• _Your assignment_: All lines below containing the string "false" are to be copied.

(Saved data entries)

**********

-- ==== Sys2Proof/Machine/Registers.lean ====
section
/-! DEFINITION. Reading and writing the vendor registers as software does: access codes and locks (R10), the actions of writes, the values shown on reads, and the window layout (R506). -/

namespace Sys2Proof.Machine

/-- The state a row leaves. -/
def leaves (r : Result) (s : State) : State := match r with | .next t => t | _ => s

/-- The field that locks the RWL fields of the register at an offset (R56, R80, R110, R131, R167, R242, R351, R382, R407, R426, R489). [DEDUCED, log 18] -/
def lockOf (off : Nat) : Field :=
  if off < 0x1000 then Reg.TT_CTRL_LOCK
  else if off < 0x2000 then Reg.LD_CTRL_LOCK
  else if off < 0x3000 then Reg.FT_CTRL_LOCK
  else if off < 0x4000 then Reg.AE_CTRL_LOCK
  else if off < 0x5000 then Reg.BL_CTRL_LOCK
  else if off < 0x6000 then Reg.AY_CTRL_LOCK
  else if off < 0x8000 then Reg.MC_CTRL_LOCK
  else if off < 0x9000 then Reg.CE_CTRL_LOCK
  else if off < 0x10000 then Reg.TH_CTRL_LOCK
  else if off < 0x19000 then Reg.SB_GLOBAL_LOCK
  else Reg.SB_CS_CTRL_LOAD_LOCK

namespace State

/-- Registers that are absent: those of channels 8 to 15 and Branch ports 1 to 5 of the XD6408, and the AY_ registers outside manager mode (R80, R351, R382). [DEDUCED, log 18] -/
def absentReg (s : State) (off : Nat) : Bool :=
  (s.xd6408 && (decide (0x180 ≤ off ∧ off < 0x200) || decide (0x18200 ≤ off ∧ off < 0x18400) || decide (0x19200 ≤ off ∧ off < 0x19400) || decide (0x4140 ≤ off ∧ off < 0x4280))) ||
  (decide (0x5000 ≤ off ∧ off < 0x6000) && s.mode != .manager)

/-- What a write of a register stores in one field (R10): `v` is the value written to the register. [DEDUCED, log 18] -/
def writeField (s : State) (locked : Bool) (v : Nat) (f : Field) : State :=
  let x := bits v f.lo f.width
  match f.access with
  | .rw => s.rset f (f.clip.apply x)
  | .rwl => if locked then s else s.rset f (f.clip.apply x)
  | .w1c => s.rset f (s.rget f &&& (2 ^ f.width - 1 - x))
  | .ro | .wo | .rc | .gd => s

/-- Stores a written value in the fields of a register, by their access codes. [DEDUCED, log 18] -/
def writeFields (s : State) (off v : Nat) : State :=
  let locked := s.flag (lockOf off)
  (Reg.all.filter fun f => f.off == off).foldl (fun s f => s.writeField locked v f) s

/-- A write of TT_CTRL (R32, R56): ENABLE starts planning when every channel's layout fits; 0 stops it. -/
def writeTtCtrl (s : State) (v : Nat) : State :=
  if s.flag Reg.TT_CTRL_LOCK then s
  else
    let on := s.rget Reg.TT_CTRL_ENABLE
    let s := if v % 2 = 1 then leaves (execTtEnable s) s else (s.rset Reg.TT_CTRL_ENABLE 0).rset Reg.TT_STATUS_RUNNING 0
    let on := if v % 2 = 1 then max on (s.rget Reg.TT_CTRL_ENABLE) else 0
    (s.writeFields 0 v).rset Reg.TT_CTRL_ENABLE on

**********

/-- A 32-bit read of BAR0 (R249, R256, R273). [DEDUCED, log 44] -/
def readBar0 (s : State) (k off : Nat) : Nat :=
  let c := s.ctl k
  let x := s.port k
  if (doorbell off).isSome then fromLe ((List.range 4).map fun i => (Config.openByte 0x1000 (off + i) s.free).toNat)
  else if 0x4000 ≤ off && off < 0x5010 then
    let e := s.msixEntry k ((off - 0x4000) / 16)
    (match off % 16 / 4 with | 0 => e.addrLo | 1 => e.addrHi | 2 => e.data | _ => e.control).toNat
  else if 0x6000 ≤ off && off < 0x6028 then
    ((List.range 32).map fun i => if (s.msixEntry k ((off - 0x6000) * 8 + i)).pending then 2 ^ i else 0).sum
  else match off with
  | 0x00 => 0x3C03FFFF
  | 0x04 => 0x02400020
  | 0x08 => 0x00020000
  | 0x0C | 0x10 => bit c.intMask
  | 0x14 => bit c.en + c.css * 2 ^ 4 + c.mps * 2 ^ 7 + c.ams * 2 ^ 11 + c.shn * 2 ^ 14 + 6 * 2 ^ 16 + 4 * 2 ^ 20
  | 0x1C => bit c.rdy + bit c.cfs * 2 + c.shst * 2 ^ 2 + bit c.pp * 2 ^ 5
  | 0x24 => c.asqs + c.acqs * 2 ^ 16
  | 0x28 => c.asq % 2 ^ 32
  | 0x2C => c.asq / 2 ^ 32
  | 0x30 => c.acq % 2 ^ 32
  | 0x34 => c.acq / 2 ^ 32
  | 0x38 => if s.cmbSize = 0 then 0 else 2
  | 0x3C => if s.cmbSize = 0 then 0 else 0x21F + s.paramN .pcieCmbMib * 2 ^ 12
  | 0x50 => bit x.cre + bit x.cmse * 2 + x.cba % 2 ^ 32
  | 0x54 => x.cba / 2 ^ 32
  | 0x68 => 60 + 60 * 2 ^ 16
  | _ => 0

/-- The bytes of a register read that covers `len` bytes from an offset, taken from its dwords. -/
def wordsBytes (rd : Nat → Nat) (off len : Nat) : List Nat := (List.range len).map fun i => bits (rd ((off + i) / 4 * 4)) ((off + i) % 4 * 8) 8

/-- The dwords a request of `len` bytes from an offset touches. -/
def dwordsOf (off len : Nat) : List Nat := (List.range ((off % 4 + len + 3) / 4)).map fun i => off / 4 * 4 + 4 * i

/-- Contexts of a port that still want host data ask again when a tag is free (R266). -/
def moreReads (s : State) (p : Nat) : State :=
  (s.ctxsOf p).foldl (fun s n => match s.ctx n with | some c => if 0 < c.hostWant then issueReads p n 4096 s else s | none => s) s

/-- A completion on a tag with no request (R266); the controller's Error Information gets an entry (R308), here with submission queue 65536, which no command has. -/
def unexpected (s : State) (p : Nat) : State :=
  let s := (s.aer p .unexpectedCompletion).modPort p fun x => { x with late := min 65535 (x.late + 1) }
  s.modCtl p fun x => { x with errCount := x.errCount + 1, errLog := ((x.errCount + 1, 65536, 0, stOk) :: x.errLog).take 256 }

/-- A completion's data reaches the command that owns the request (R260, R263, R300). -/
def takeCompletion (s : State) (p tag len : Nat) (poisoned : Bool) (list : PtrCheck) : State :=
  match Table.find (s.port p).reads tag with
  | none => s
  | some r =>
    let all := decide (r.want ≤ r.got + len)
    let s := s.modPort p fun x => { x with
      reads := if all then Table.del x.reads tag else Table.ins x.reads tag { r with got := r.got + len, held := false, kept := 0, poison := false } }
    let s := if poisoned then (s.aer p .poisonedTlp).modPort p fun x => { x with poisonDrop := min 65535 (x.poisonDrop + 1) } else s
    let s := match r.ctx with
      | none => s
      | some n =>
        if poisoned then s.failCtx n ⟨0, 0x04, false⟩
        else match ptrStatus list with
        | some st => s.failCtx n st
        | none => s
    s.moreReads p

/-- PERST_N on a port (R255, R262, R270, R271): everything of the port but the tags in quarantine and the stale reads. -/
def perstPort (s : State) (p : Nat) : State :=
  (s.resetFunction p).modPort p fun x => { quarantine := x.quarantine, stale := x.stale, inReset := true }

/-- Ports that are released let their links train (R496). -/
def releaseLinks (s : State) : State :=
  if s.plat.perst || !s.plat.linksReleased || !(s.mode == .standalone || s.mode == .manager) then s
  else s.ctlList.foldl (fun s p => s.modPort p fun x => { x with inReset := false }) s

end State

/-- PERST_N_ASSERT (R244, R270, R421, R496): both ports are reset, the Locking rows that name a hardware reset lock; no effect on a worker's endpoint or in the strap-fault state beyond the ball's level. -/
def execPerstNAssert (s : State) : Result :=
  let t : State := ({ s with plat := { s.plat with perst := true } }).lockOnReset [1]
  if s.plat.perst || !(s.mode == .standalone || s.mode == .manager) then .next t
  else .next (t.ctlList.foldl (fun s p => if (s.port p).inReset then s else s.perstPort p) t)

**********

• _Expected output_:
      reads := if all then Table.del x.reads tag else Table.ins x.reads tag { r with got := r.got + len, held := false, kept := 0, poison := false } }
        if poisoned then s.failCtx n ⟨0, 0x04, false⟩
  else s.ctlList.foldl (fun s p => s.modPort p fun x => { x with inReset := false }) s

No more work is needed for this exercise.